Accepting a CPO position at an organization that does not yet have a formal privacy program is an exciting opportunity. Privacy is becoming a crucial area of focus for organizations of all sizes, and privacy topics are in the news constantly. Such a position gives you the freedom to design a program to fit the needs of your company. However, such an opportunity can also present challenges. Specifically, you may not know much about the business, and the company may have some basic privacy components already in place that need to be integrated or refined. Your job is to lay the foundation, merge any existing and new pieces into one program and then lead the way on all things privacy. Where do you start? What are the priorities? How do you introduce privacy concepts to the company? You need a plan.
Privacy program: Business, people and data
First, before building the privacy program, take some time to get to know the business by becoming familiar with the products or services. What do they offer and who are the customers? Then, looking to privacy, what do the senior leaders see as the most important work ahead of you? Are there any privacy issues that you need to handle right away? Additionally, are there any current policies or practices in place? If so, you have something to build on, but if not, you can craft your own design.
Next, get to know the people. Your colleagues will be vital in helping you understand what kind of data the organization collects, processes and stores. Also, find out what privacy issues your coworkers have confronted in their roles. Asking colleagues to take you to internal product meetings or meetings with customers is a quick way to learn how people in the company discuss their products or services (and most importantly to you, their data) with each other and with customers or partners.

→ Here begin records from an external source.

/-- Members of class 0x30. -/
def rowsOfRoll : List MemberRow := [
  ⟨0x00, 0x00, 1, .u32, .r, .none, .r, .r, .any, 0xFFFFFFFF⟩,
  ⟨0x01, 0x01, 1, .u32, .r, .none, .r, .r, .any, 0xFFFFFFFF⟩,
  ⟨0x02, 0x02, 1, .u32, .r, .r, .r, .none, .any, 0xFFFFFFFF⟩,
  ⟨0x03, 0x03, 1, .u32, .r, .none, .r, .none, .any, 0xFFFFFFFF⟩,
  ⟨0x04, 0x04, 1, .u32, .r, .none, .r, .none, .any, 0xFFFFFFFF⟩,
  ⟨0x05, 0x05, 1, .u16, .rw, .none, .rw, .none, (.between 150 2400), 0xFFFF⟩,
  ⟨0x06, 0x06, 1, .u8, .x, .none, .x, .none, .any, 0xFF⟩,
  ⟨0x07, 0x07, 1, .u32, .r, .none, .r, .none, .any, 0xFFFFFFFF⟩,
  ⟨0x08, 0x08, 1, .u32, .r, .none, .r, .none, .any, 0xFFFFFFFF⟩,
  ⟨0x09, 0x09, 1, .u32, .r, .none, .r, .none, .any, 0xFFFFFFFF⟩,
  ⟨0x0A, 0x0A, 1, .u32, .r, .none, .r, .none, .any, 0xFFFFFFFF⟩,
  ⟨0x0B, 0x0B, 1, .u32, .r, .none, .r, .none, .any, 0xFFFFFFFF⟩,
  ⟨0x0C, 0x0C, 1, .u8, .r, .none, .r, .none, .any, 0xFF⟩,
  ⟨0x10, 0x10, 1, .u64, .r, .none, .r, .none, .any, 0xFFFFFFFFFFFFFFFF⟩,
  ⟨0x11, 0x11, 1, .u64, .r, .r, .r, .none, .any, 0xFFFFFFFFFFFFFFFF⟩,
  ⟨0x12, 0x12, 1, .u64, .r, .none, .r, .none, .any, 0xFFFFFFFFFFFFFFFF⟩,
  ⟨0x13, 0x13, 1, .u64, .r, .r, .r, .none, .any, 0xFFFFFFFFFFFFFFFF⟩,
  ⟨0x20, 0x20, 16, .u64, .r, .r, .r, .none, .any, 0xFFFFFFFFFFFFFFFF⟩,
  ⟨0x21, 0x21, 16, .u64, .r, .r, .r, .none, .any, 0xFFFFFFFFFFFFFFFF⟩,
  ⟨0x22, 0x22, 16, .u64, .r, .r, .r, .none, .any, 0xFFFFFFFFFFFFFFFF⟩,
  ⟨0x23, 0x23, 16, .u16, .r, .none, .r, .none, .any, 0xFFFF⟩,
  ⟨0x24, 0x24, 16, .u16, .r, .r, .r, .none, .any, 0xFFFF⟩,
  ⟨0x25, 0x25, 16, .u16, .rc, .none, .r, .none, .any, 0xFFFF⟩,
  ⟨0x26, 0x26, 16, .u64, .r, .none, .r, .none, .any, 0xFFFFFFFFFFFFFFFF⟩,
  ⟨0x27, 0x27, 16, .u64, .r, .none, .r, .none, .any, 0xFFFFFFFFFFFFFFFF⟩,
  ⟨0x28, 0x28, 16, .u64, .r, .none, .r, .none, .any, 0xFFFFFFFFFFFFFFFF⟩,
  ⟨0x14, 0x14, 1, .u32, .rws, .none, .rws, .none, .any, 0xFFFFFFFF⟩,
  ⟨0x15, 0x15, 1, .u32, .rws, .none, .rws, .none, .any, 0xFFFFFFFF⟩,
  ⟨0x16, 0x16, 1, .u32, .rws, .none, .rws, .none, .any, 0xFFFFFFFF⟩,
  ⟨0x17, 0x17, 1, .u32, .rws, .none, .rws, .none, .any, 0xFFFFFFFF⟩,
  ⟨0x18, 0x18, 1, .u16, .rws, .none, .rws, .none, (.mult 256 2048 4), 0xFFFF⟩,
  ⟨0x19, 0x19, 1, .u32, .r, .none, .r, .none, .any, 0xFFFFFFFF⟩,
  ⟨0x1A, 0x1A, 1, .u32, .r, .none, .r, .none, .any, 0xFFFFFFFF⟩,
  ⟨0x1B, 0x1B, 1, .u64, .r, .r, .r, .none, .any, 0xFFFFFFFFFFFFFFFF⟩,
  ⟨0x1C, 0x1C, 1, .u64, .r, .r, .r, .none, .any, 0xFFFFFFFFFFFFFFFF⟩,
  ⟨0x1D, 0x1D, 1, .u64, .r, .r, .r, .none, .any, 0xFFFFFFFFFFFFFFFF⟩,
  ⟨0x1E, 0x1E, 1, .u64, .r, .none, .r, .none, .any, 0xFFFFFFFFFFFFFFFF⟩,
  ⟨0x1F, 0x1F, 1, .u64, .r, .none, .r, .none, .any, 0xFFFFFFFFFFFFFFFF⟩,
  ⟨0x29, 0x29, 16, .u64, .r, .r, .r, .none, .any, 0xFFFFFFFFFFFFFFFF⟩,
  ⟨0x30, 0x30, 1, .u64, .r, .none, .r, .none, .any, 0xFFFFFFFFFFFFFFFF⟩,
  ⟨0x31, 0x31, 1, .u64, .r, .none, .r, .none, .any, 0xFFFFFFFFFFFFFFFF⟩,
  ⟨0x32, 0x32, 1, .u64, .r, .none, .r, .none, .any, 0xFFFFFFFFFFFFFFFF⟩,
  ⟨0x33, 0x33, 1, .u64, .r, .none, .r, .none, .any, 0xFFFFFFFFFFFFFFFF⟩,
  ⟨0x34, 0x34, 1, .u64, .r, .none, .r, .none, .any, 0xFFFFFFFFFFFFFFFF⟩]

/-- Members of class 0x31. -/
def rowsOfFrontrow : List MemberRow := [
  ⟨0x00, 0x00, 1, .u32, .r, .none, .r, .r, .any, 0xFFFFFFFF⟩,
  ⟨0x01, 0x01, 1, .u32, .r, .none, .r, .r, .any, 0xFFFFFFFF⟩,
  ⟨0x02, 0x02, 1, .u32, .r, .none, .r, .none, .any, 0xFFFFFFFF⟩,
  ⟨0x03, 0x03, 1, .u16, .rw, .none, .rw, .none, (.between 1 4096), 0xFFFF⟩,
  ⟨0x04, 0x04, 1, .u16, .r, .none, .r, .none, .any, 0xFFFF⟩,
  ⟨0x10, 0x10, 1, .u64, .r, .r, .r, .none, .any, 0xFFFFFFFFFFFFFFFF⟩,
  ⟨0x11, 0x11, 1, .u64, .r, .r, .r, .none, .any, 0xFFFFFFFFFFFFFFFF⟩,
  ⟨0x12, 0x12, 1, .u64, .r, .r, .r, .none, .any, 0xFFFFFFFFFFFFFFFF⟩,
  ⟨0x13, 0x13, 1, .u64, .r, .none, .r, .none, .any, 0xFFFFFFFFFFFFFFFF⟩,
  ⟨0x14, 0x14, 1, .u64, .r, .none, .r, .none, .any, 0xFFFFFFFFFFFFFFFF⟩,
  ⟨0x15, 0x15, 1, .u64, .r, .none, .r, .none, .any, 0xFFFFFFFFFFFFFFFF⟩,
  ⟨0x16, 0x16, 1, .u64, .r, .none, .r, .none, .any, 0xFFFFFFFFFFFFFFFF⟩]

/-- Members of class 0x32. -/
def rowsOfEndpoint : List MemberRow := [
  ⟨0x00, 0x00, 1, .bool, .rws, .none, .rws, .none, .any, 0x1⟩,
  ⟨0x01, 0x01, 1, .u32, .rws, .none, .rws, .none, (.between 0 16777215), 0xFFFFFFFF⟩,
  ⟨0x02, 0x02, 1, .u32, .r, .none, .r, .r, .any, 0xFFFFFFFF⟩,
  ⟨0x10, 0x13, 1, .bits64, .rws, .none, .rws, .none, .any, 0xFFFFFFFFFFFFFFFF⟩,
  ⟨0x14, 0x17, 1, .bits64, .rws, .none, .rws, .none, .any, 0xFFFFFFFFFFFFFFFF⟩,
  ⟨0x18, 0x1B, 1, .bits64, .rws, .none, .rws, .none, .any, 0xFFFFFFFFFFFFFFFF⟩,
  ⟨0x20, 0x20, 1, .u64, .r, .none, .r, .none, .any, 0xFFFFFFFFFFFFFFFF⟩,
  ⟨0x21, 0x21, 1, .u64, .r, .r, .r, .none, .any, 0xFFFFFFFFFFFFFFFF⟩,
  ⟨0x22, 0x22, 1, .u64, .r, .none, .r, .none, .any, 0xFFFFFFFFFFFFFFFF⟩,
  ⟨0x23, 0x23, 1, .u64, .r, .none, .r, .none, .any, 0xFFFFFFFFFFFFFFFF⟩,
  ⟨0x24, 0x24, 1, .u64, .r, .none, .r, .none, .any, 0xFFFFFFFFFFFFFFFF⟩,
  ⟨0x25, 0x25, 1, .u64, .r, .r, .r, .none, .any, 0xFFFFFFFFFFFFFFFF⟩,
  ⟨0x26, 0x26, 1, .u64, .r, .r, .r, .none, .any, 0xFFFFFFFFFFFFFFFF⟩]

/-- Members of class 0x38. -/
def rowsOfNat : List MemberRow := [
  ⟨0x00, 0x00, 1, .u32, .rws, .none, .rws, .none, (.between 1 4294967295), 0xFFFFFFFF⟩,
  ⟨0x01, 0x01, 1, .u16, .rws, .none, .rws, .none, (.between 1 4096), 0xFFFF⟩,
  ⟨0x02, 0x02, 1, .u32, .r, .none, .r, .none, .any, 0xFFFFFFFF⟩,
  ⟨0x10, 0x10, 1, .u64, .r, .r, .r, .none, .any, 0xFFFFFFFFFFFFFFFF⟩,
  ⟨0x11, 0x11, 1, .u64, .r, .none, .r, .none, .any, 0xFFFFFFFFFFFFFFFF⟩,
  ⟨0x12, 0x12, 1, .u64, .r, .r, .r, .none, .any, 0xFFFFFFFFFFFFFFFF⟩,
  ⟨0x13, 0x13, 1, .u64, .r, .r, .r, .none, .any, 0xFFFFFFFFFFFFFFFF⟩,
  ⟨0x14, 0x14, 1, .u64, .r, .none, .r, .none, .any, 0xFFFFFFFFFFFFFFFF⟩,
  ⟨0x15, 0x15, 1, .u64, .r, .r, .r, .none, .any, 0xFFFFFFFFFFFFFFFF⟩,
  ⟨0x16, 0x16, 1, .u64, .r, .none, .r, .none, .any, 0xFFFFFFFFFFFFFFFF⟩,
  ⟨0x17, 0x17, 1, .u64, .r, .none, .r, .none, .any, 0xFFFFFFFFFFFFFFFF⟩,
  ⟨0x18, 0x18, 1, .u64, .r, .none, .r, .none, .any, 0xFFFFFFFFFFFFFFFF⟩,
  ⟨0x19, 0x19, 1, .u64, .r, .none, .r, .none, .any, 0xFFFFFFFFFFFFFFFF⟩]

/-- Members of class 0x39. -/
def rowsOfLb : List MemberRow := [
  ⟨0x00, 0x00, 1, .u32, .r, .none, .r, .none, .any, 0xFFFFFFFF⟩,
  ⟨0x01, 0x01, 1, .u32, .r, .none, .r, .none, .any, 0xFFFFFFFF⟩,
  ⟨0x10, 0x10, 1, .u64, .r, .r, .r, .none, .any, 0xFFFFFFFFFFFFFFFF⟩,
  ⟨0x11, 0x11, 1, .u64, .r, .r, .r, .none, .any, 0xFFFFFFFFFFFFFFFF⟩,
  ⟨0x12, 0x12, 1, .u64, .r, .r, .r, .none, .any, 0xFFFFFFFFFFFFFFFF⟩]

Finally, to help build your privacy program, you need to understand what data your company has, where it comes from, and how it flows through the company. Every organization has a variety of categories of data, and they are very often used for different purposes. This is probably the most complicated piece of learning about the company and involves most, if not all, of the company’s divisions. So, don’t expect to figure it all out right away. Getting started with a rough sketch of what kinds of data you have, why you have the data and where the data is stored is a good start to understanding the nuts and bolts of your job.
Seven building blocks for a robust privacy program
Now it’s time to start building the privacy program. Pulling existing privacy concepts together or building the privacy foundation anew not only establishes your program, but also helps your colleagues get a cohesive picture of privacy and its importance to the organization.
Often times, an internal policy can function like a privacy primer for employees. The policy can address a variety of topics specific to the way you want privacy to function in your organization. You may want to lay out what types of data the organization controls, the proper procedures for handling the various types of data, any security protocols relevant to privacy, or other privacy procedures that make sense for your company.
Building block #3: Employee training
Conducting one or more informal training sessions helps you educate your co-workers on the new privacy rules of the road at your organization, along with opening the door for privacy questions. A privacy training will also help your colleagues get to know you and your privacy program. You have the opportunity to talk about privacy basics and introduce the new privacy policies you have put together, or are planning for the future. Additionally, you can raise awareness on privacy topics and get your colleagues engaged in identifying potential privacy issues in their roles in the company. Finally, having support from senior leadership is vital when it comes to training. It only takes one employee who is unaware of privacy procedures to put the company at risk.